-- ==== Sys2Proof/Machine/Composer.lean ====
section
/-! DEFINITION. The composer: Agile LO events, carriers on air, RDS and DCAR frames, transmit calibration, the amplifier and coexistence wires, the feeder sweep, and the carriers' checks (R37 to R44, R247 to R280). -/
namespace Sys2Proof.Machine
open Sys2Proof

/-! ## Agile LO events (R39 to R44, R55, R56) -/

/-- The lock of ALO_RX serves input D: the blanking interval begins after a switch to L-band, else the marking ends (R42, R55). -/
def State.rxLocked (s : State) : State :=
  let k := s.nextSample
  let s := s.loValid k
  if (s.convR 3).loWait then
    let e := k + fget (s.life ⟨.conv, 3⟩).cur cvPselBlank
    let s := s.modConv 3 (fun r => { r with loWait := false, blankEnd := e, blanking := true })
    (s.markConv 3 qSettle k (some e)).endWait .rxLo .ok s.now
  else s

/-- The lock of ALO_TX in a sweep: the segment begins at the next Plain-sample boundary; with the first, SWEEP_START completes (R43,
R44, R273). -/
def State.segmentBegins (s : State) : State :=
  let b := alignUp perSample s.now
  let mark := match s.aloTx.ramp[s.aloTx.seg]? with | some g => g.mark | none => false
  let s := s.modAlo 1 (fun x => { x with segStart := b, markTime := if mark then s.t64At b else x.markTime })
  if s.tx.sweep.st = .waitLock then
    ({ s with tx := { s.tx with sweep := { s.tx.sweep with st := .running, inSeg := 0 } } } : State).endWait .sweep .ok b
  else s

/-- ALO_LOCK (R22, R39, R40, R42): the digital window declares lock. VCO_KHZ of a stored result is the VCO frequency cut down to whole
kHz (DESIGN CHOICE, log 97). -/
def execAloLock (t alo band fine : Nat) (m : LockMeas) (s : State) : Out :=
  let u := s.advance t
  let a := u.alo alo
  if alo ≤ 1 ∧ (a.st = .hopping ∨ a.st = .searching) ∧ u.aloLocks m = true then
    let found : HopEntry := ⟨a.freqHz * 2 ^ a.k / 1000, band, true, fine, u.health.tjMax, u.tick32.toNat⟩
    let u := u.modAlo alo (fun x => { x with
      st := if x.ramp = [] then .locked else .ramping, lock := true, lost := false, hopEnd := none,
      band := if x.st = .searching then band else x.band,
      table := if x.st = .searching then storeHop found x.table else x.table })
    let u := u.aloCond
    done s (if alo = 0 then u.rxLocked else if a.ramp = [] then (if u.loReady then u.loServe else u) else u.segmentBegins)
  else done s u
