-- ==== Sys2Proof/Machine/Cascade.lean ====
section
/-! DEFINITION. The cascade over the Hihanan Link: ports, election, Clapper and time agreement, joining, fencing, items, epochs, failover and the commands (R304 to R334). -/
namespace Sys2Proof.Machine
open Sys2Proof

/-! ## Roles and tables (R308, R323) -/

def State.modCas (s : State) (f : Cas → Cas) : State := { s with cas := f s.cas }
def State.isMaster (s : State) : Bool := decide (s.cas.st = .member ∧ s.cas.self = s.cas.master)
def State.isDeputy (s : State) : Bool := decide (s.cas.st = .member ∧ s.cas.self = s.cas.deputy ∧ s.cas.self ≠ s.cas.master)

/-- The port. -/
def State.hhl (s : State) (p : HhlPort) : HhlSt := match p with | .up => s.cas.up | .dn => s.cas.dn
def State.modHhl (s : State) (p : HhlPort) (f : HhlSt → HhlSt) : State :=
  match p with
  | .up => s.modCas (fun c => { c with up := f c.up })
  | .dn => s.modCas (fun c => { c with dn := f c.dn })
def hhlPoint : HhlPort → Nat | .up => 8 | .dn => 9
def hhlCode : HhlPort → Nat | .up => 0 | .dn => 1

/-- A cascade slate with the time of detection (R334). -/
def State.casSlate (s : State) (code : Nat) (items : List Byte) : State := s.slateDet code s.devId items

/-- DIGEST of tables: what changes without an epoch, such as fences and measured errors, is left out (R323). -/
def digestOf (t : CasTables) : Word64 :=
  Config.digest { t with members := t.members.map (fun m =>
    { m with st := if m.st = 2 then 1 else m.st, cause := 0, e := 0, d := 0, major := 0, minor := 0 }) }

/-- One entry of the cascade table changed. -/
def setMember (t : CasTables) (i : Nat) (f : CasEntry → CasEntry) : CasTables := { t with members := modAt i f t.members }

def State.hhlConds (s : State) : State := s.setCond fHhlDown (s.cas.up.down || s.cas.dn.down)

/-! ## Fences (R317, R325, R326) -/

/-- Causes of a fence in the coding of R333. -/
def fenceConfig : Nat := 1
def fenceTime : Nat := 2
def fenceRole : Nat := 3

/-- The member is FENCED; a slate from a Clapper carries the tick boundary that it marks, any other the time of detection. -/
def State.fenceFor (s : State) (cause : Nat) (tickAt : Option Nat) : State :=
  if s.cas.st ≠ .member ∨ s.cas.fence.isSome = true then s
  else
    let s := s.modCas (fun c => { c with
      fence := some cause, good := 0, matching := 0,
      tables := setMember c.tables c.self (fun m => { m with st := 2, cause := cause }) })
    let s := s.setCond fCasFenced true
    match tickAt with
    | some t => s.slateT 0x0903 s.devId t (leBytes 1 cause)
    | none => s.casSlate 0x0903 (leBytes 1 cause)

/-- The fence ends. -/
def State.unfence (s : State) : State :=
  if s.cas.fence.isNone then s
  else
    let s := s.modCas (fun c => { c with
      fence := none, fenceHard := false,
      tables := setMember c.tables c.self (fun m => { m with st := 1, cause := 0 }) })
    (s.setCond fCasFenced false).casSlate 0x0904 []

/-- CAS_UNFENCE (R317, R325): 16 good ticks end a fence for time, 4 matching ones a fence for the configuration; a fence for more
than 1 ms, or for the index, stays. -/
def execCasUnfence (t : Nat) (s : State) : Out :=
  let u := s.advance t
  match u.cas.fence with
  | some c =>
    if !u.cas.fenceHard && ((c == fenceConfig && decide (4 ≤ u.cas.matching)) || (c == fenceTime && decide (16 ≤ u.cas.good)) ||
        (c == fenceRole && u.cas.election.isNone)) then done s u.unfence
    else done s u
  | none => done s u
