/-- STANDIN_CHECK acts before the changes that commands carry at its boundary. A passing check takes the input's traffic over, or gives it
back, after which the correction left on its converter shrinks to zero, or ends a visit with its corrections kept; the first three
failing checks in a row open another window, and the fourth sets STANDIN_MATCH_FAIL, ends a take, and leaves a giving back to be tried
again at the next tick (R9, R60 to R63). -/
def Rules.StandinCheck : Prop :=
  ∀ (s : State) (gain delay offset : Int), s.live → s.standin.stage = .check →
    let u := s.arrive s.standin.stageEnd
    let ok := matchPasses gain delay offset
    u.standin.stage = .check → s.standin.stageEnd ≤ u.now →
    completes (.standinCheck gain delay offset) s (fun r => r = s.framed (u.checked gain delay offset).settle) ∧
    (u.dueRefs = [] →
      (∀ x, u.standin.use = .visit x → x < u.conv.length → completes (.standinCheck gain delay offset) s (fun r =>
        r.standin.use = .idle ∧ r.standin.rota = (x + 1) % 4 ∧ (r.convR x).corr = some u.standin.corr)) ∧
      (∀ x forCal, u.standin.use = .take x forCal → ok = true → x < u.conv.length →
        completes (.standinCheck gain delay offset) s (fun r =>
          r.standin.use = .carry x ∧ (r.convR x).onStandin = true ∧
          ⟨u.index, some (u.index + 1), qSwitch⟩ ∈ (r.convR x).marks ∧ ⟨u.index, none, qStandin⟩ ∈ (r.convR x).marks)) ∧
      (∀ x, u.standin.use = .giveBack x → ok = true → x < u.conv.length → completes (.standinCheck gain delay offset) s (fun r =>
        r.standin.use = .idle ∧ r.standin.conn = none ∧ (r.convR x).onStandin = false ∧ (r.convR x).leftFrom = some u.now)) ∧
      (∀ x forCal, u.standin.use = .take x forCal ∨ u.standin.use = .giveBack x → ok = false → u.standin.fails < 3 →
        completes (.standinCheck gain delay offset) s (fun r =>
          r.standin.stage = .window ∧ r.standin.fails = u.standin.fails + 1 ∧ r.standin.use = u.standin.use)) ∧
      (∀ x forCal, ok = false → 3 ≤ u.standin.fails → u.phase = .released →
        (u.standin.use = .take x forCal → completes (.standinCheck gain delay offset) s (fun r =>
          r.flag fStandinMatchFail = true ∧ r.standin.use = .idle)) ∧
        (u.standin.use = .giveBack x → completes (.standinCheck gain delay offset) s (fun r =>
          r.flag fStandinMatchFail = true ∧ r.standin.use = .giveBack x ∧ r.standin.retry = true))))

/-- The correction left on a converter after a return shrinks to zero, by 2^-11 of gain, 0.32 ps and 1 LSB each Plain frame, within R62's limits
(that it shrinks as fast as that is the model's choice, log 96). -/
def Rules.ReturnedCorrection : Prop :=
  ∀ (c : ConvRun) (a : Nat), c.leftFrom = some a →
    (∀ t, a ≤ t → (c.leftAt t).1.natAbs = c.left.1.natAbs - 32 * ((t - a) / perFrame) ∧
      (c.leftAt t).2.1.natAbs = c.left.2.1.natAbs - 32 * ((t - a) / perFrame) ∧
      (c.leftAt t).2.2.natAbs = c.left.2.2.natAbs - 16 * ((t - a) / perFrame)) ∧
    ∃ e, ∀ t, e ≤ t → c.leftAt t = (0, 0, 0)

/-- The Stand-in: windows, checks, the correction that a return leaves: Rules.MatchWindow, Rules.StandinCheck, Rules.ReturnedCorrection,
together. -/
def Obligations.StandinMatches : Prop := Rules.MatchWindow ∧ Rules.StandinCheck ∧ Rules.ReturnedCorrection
= = = = = = =
Could you report all lines of the listing that hold "HhlPort"?

_SOLUTION TO THIS PROBLEM_
def State.hhl (s : State) (p : HhlPort) : HhlSt := match p with | .up => s.cas.up | .dn => s.cas.dn
def State.modHhl (s : State) (p : HhlPort) (f : HhlSt → HhlSt) : State :=
def hhlPoint : HhlPort → Nat | .up => 8 | .dn => 9
def hhlCode : HhlPort → Nat | .up => 0 | .dn => 1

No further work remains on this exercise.